__TASK PROMPT__: In the data, extract each line that holds the string "readGroup".

__RECORDS SUPPLIED__:
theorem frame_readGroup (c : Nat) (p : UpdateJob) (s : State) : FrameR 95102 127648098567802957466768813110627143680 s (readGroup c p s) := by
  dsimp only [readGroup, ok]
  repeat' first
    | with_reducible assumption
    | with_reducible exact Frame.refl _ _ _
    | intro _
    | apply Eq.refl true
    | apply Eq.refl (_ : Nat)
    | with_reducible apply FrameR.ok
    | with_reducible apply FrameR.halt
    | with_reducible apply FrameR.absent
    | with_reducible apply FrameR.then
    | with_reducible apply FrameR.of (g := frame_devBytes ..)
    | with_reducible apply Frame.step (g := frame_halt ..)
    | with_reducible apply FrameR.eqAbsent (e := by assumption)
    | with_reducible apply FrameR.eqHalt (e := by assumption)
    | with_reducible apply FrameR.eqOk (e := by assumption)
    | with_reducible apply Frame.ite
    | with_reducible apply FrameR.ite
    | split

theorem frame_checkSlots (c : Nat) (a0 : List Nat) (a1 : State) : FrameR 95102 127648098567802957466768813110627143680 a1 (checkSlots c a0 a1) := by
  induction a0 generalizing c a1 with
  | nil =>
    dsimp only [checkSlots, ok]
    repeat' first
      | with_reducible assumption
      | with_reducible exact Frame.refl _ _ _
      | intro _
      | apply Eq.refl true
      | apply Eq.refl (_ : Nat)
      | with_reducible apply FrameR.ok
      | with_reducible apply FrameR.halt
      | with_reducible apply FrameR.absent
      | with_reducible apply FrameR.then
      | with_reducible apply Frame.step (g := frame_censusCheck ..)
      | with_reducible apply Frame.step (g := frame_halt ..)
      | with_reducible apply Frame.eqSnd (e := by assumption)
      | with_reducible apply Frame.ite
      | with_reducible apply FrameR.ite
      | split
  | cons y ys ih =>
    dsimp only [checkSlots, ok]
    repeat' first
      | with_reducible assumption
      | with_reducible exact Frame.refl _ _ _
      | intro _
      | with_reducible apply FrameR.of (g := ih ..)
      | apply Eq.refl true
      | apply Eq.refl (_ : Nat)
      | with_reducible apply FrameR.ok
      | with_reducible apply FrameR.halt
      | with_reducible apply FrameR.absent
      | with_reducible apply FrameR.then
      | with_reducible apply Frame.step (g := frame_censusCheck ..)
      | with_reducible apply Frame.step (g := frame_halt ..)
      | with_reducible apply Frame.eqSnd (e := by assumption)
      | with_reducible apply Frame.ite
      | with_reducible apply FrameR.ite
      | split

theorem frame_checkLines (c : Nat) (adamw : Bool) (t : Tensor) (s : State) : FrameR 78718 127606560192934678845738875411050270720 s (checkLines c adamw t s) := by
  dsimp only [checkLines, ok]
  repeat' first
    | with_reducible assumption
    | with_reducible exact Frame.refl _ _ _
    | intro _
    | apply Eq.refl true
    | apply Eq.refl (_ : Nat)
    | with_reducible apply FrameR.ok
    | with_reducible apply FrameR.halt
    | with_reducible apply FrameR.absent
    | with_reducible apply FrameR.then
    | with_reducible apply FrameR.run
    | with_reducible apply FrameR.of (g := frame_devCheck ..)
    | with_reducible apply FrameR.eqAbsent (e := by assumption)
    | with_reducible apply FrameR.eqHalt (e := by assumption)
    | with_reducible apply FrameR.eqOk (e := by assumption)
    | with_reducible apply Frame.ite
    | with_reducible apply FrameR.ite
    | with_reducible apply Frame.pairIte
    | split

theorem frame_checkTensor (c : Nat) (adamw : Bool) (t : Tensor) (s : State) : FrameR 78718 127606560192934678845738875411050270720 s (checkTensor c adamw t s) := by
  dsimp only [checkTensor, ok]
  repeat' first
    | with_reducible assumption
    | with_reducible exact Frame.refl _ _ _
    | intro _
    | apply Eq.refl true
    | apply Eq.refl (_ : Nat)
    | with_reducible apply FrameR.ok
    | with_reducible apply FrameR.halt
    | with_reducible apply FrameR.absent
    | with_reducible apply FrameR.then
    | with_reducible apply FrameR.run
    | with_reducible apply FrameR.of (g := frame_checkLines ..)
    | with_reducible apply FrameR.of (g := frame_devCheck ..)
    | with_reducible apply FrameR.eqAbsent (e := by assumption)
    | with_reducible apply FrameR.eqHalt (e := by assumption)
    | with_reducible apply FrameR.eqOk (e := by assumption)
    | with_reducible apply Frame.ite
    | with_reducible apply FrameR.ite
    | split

--

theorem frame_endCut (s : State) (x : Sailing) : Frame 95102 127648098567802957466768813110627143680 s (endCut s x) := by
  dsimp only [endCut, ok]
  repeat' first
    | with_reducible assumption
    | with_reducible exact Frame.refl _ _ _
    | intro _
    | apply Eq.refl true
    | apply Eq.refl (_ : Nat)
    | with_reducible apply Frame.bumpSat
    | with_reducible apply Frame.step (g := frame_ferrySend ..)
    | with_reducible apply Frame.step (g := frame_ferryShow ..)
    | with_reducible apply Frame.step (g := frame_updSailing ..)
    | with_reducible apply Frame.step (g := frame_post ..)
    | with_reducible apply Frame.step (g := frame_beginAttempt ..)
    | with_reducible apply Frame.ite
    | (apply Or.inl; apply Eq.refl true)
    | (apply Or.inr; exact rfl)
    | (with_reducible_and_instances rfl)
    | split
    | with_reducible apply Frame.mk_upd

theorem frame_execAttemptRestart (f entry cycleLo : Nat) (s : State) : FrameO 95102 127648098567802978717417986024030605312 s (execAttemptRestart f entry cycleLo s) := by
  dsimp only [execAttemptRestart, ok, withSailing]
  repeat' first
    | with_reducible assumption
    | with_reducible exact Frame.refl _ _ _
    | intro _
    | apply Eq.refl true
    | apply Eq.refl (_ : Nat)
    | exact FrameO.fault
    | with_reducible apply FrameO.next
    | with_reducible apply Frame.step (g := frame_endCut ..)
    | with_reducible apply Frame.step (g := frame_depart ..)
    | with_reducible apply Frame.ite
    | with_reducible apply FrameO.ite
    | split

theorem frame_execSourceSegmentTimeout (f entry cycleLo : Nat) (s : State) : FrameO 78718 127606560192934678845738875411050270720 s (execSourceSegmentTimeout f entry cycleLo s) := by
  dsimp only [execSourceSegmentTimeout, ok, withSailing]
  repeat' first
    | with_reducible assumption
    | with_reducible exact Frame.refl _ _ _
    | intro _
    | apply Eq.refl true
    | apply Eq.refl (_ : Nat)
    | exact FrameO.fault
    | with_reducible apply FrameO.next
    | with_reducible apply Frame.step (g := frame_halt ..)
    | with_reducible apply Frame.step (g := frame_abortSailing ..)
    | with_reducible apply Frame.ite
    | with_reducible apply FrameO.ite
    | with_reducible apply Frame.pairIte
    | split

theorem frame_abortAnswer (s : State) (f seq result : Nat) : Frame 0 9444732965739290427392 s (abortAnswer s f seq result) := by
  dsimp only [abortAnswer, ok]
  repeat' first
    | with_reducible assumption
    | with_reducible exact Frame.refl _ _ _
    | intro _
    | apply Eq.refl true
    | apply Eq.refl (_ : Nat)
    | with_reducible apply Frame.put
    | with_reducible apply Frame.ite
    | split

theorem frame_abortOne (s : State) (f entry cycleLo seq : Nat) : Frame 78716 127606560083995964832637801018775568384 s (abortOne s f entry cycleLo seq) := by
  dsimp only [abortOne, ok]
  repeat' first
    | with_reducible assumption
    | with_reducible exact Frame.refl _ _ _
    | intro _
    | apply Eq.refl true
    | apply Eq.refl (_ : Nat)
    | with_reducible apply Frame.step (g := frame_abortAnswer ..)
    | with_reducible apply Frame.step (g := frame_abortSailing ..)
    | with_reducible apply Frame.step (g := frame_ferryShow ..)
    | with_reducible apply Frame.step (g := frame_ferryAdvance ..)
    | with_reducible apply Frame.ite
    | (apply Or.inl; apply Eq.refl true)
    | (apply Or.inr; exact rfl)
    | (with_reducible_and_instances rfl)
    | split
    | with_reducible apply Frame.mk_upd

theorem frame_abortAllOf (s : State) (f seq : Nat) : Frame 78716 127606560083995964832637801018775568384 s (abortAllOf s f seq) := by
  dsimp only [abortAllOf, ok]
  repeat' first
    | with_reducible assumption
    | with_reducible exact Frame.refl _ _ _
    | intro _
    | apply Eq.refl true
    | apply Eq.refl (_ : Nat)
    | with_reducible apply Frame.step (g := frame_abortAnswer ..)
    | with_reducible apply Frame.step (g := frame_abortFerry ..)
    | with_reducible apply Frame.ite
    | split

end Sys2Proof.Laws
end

__TASK RESULT__:
theorem frame_readGroup (c : Nat) (p : UpdateJob) (s : State) : FrameR 95102 127648098567802957466768813110627143680 s (readGroup c p s) := by
  dsimp only [readGroup, ok]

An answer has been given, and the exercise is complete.